Question

Gravel is being dumped from a conveyor belt at a rate of 10 ft3/min, and its coarseness is such that it forms a pile in the shape of a cone whose base diameter and height are always equal. How fast is the height of the pile increasing when the pile is 9 ft high? (Round your answer to two decimal places.)

Answer 1

Answer: The height of the pile increasing is increasing at
`0.16(ft)/(min)`

Step-by-step explanation:

Given

Rate at which gravel is being dumped ,
`\frac{\mathrm{d} V}{\mathrm{d} t}=10(ft^(3))/(min)`

=>Rate of increase of volume of cone=
`\frac{\mathrm{d} V}{\mathrm{d} t}=10(ft^(3))/(min)`

If height of the cone at any instant is h then the diameter of cone is also h

Volume of cone ,
`V=(\pi r^(2)h)/(3)=(\pi h^(3))/(4* 3)=(\pi h^(3))/(12)`

Now differentiate both sides w.r.t time(t)

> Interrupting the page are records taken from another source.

/-- The fixed tree over 2^k positions (R178). -/
def redTree (f : W32 → W32 → W32 × Flags) : Nat → List (Option W32) → Option W32 × Flags
  | 0, l => (l.head?.join, 0)
  | k + 1, l =>
    let (m, fl) := redLevel f l
    let (v, g) := redTree f k m
    (v, fl ||| g)

/-- The operation of a reduction (R176, R178). -/
def redOp (int : Bool) : Nat → W32 → W32 → W32 × Flags
  | 0, a, b => if int then (a + b, 0) else f32Add .rne a b
  | 1, a, b => if int then (a * b, 0) else f32Mul .rne a b
  | 2, a, b => if int then ((if a.slt b then b else a), 0) else f32MinMax true a b
  | 3, a, b => if int then ((if a.slt b then a else b), 0) else f32MinMax false a b
  | 4, a, b => (a &&& b, 0)
  | 5, a, b => (a ||| b, 0)
  | _, a, b => (a ^^^ b, 0)

/-- The identity of an empty set (R179). -/
def redIdentity (int : Bool) : Nat → W32
  | 0 => 0
  | 1 => if int then 1 else 0x3F800000
  | 2 => if int then 0x80000000 else 0xFF800000
  | 3 => if int then 0x7FFFFFFF else 0x7F800000
  | 4 => 0xFFFFFFFF
  | _ => 0

/-- R43 over a reduction: a floating-point sum, product, maximum or minimum is no move of bits, so a NaN that reaches the
result untouched is canonical too, and a signalling NaN among the active elements sets NV (DEDUCED, log 169). -/
def redFinish (fp : Bool) (l : List (Option W32)) (p : Option W32 × Flags) : Option W32 × Flags :=
  if fp then
    (p.1.map (fun v => if (ofF32 v).isNaN then 0x7FC00000 else v),
      l.foldl (fun q v => q ||| (v.elim 0 (fun b => (ofF32 b).snanFlag))) p.2)
  else p

/-- The reduction of one row (AX = 0) or one lane (AX = 1): none for an empty set (R177). -/
def redSet (w : IWord) (x : TileState) (k : Nat) : Option W32 × Flags :=
  let g := x.readT w.at
  let mask := x.readP (Fin.ofNat 8 (w.opx.toNat / 2 ^ 8))
  let int := w.opx.getLsbD 3
  let op := w.opx.toNat % 8
  let l := if w.ax then (List.range 32).map (fun r => if mask.getLsbD r then some (gridAt g r k) else none)
    else (List.range 128).map (fun i => if i < x.vl && mask.getLsbD i then some (gridAt g k i) else none)
  redFinish (!int && decide (op < 4)) l (redTree (redOp int op) (if w.ax then 5 else 7) l)

/-- R176-R179 red: the result of each set with zeros beside it (R97); an empty set gives the identity, sets EMPTY and is
counted. A reserved operation code is an illegal encoding (DEDUCED, log 12). -/
def execRed (t : Tile) (w : IWord) (s : State) : Host.Outcome State Fault Refusal :=
  let x := s.tile t
  let op := w.opx.toNat % 8
  let int := w.opx.getLsbD 3
  let pm : Fin 8 := Fin.ofNat 8 (w.opx.toNat / 2 ^ 8)
  let i := inflIssue 0x19 w { td := true, ta := true, ax := true, opx := 0x70F } x [tagT w.dt, tagT w.at, tagP pm] none
  let i := { i with legal := i.legal && op ≠ 7 }
  let n := if w.ax then x.vl else 32
  let sets := (List.range n).map (redSet w x)
  let val (k : Nat) : W32 := ((sets.getD k (none, 0)).1).getD (redIdentity int op)
  let g := mergeLanes x.vl (x.readT w.dt) (fun r j =>
    if w.ax then (if r = 0 then val j else 0) else (if j = 0 then val r else 0))
  let empties := sets.countP (fun p => p.1.isNone)
  let fl := sets.foldl (fun a p => a ||| p.2) 0 ||| Flags.when (decide (0 < empties)) Flags.empty
  .next (s.issue t i (fun s' =>
    ((((s'.updTile t (fun y => y.writeT w.dt g)).enqueueInfl t (tagT w.dt) fl false).bump (.inflEmpty t)
      Fld.inflEmptyCount empties).countRows t 32).charge t 5376000))

/-! ### Permutation, elide, restore (R180-R183) -/

/-- The first index at or beyond VL, in row and then lane order (R180). -/
def firstOutOfRange (x : TileState) (tb : Fin 8) : Option (Nat × Nat) :=
  (List.range 32).findSome? (fun r =>
    ((List.range x.vl).find? (fun i => decide ((gridAt (x.readT tb) r i).toNat ≥ x.vl))).map (fun i => (r, i)))

/-- R180, R181 perm. With STRICT.LANE = 1 an index out of range raises LANE_RANGE and nothing is written; otherwise the
element is 0, LANE_RANGE is set and LANE_RANGE_LAST records the first. -/
def execPerm (t : Tile) (w : IWord) (s : State) : Host.Outcome State Fault Refusal :=
  let x := s.tile t
  let bad := firstOutOfRange x w.bt
  let strict := s.flag (.strict t) Fld.strictLane
  let exc : Option (Nat × W64) := match bad with
    | some (r, i) => if strict then some (9, BitVec.ofNat 64 (r + i * 256)) else none
    | none => none
  let u : IUse := { td := true, ta := true, tb := true }
  let i := inflIssue 0x1A w u x [tagT w.dt, tagT w.at, tagT w.bt] exc
  let g := mergeLanes x.vl (x.readT w.dt) (fun r k =>
    let j := (gridAt (x.readT w.bt) r k).toNat
    if j < x.vl then gridAt (x.readT w.at) r j else 0)
  .next (s.issue t i (fun s' =>
    let s1 := (((s'.updTile t (fun y => y.writeT w.dt g)).enqueueInfl t (tagT w.dt)
      (Flags.when bad.isSome Flags.laneRange) false).countRows t 32).charge t 6016000
    match bad with
    | some (r, k) =>
      s1.setReg (.laneRangeLast t)
        (BitVec.ofNat 64 (r + k * 256 + (gridAt (x.readT w.bt) r k).toNat * 2 ^ 32))
    | none => s1))

/-- The active lanes below VL (AX = 0) or rows (AX = 1), ascending (R182). -/
def activeList (w : IWord) (x : TileState) : List Nat :=
  (List.range (if w.ax then 32 else x.vl)).filter (fun k => (x.readP w.gp).getLsbD k)

/-- R182 elide; s[SR] receives the count when the instruction issues (R158). -/
def execElide (t : Tile) (w : IWord) (s : State) : Host.Outcome State Fault Refusal :=
  let x := s.tile t
  let act := activeList w x
  let src := x.readT w.at
  let g := mergeLanes x.vl (x.readT w.dt) (fun r i =>
    if w.ax then (match act[r]? with
      | some k => gridAt src k i
      | none => 0)
    else (match act[i]? with
      | some k => gridAt src r k
      | none => 0))
  let u : IUse := { td := true, ta := true, pg := true, ax := true, sr := true }
  .next (s.issue t (inflIssue 0x1B w u x [tagT w.dt, tagT w.at, tagP w.gp] none) (fun s' =>
    (((s'.updTile t (fun y => (y.writeT w.dt g).writeS w.sr.toFin (BitVec.ofNat 64 act.length))).enqueueInfl t
      (tagT w.dt) 0 false).countRows t 32).charge t 6016000))

/-- R183 restore: leading lanes or rows to the active positions; the others keep their value. -/
def execRestore (t : Tile) (w : IWord) (s : State) : Host.Outcome State Fault Refusal :=
  let x := s.tile t
  let act := activeList w x
  let src := x.readT w.at
  let old := x.readT w.dt
  let g := mergeLanes x.vl old (fun r i =>
    if w.ax then (if act.contains r then gridAt src (act.idxOf r) i else gridAt old r i)
    else (if act.contains i then gridAt src r (act.idxOf i) else gridAt old r i))
  let u : IUse := { td := true, ta := true, pg := true, ax := true }
  .next (s.issue t (inflIssue 0x1C w u x [tagT w.dt, tagT w.at, tagP w.gp] none) (fun s' =>
    (((s'.updTile t (fun y => y.writeT w.dt g)).enqueueInfl t (tagT w.dt) 0 false).countRows t 32).charge t 6016000))

/-! ### Completion -/

/-- Remove the oldest operation of a tag. -/
def takeInfl (tag : Nat) : List InflOp → Option (InflOp × List InflOp)
  | [] => none
  | o :: os =>
    if o.tag = tag then some (o, os)
    else match takeInfl tag os with
      | some (p, rest) => some (p, o :: rest)
      | none => none

/-- R159, R160: the oldest instruction of a tag finishes: its flags are set, and the tag clears where it held it. -/
def doInflectionComplete (t : Tile) (tag : Fin 64) (s : State) : State :=
  if s.clocksStopped then s
  else match takeInfl tag.val (s.tile t).infl with
    | none => s
    | some (o, rest) =>
      let s := (s.updTile t (fun x => { x with infl := rest })).setFlags t o.flags
      if o.holds then s.clearTag t tag.val else s

def execInflectionComplete (t : Tile) (tag : Fin 64) (s : State) : Host.Outcome State Fault Refusal :=
  .next (doInflectionComplete t tag s)

end Sys2Proof.Machine
end

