-- ==== Sys2Proof/Machine/Core.lean ====
section
/-! DEFINITION. The machine as the host sees it. -/

def Sys2Proof.core : Host.Core :=
  { State := Sys2Proof.Machine.State
    Fault := Sys2Proof.Machine.Fault
    Refusal := Sys2Proof.Machine.Refusal
    step := Sys2Proof.Machine.step
    reset := Sys2Proof.Machine.State.reset }
end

`\frac{\mathrm{d} V}{\mathrm{d} t}=(\pi h^(2))/(4)\frac{\mathrm{d} h}{\mathrm{d} t}`

Therefore at h = 9 ft

`10=(\pi * 9^(2))/(4)* \frac{\mathrm{d} h}{\mathrm{d} t}`

=>
`\frac{\mathrm{d} h}{\mathrm{d} t}=0.16(ft)/(min)`

Thus the height of the pile increasing is increasing at
`0.16(ft)/(min)`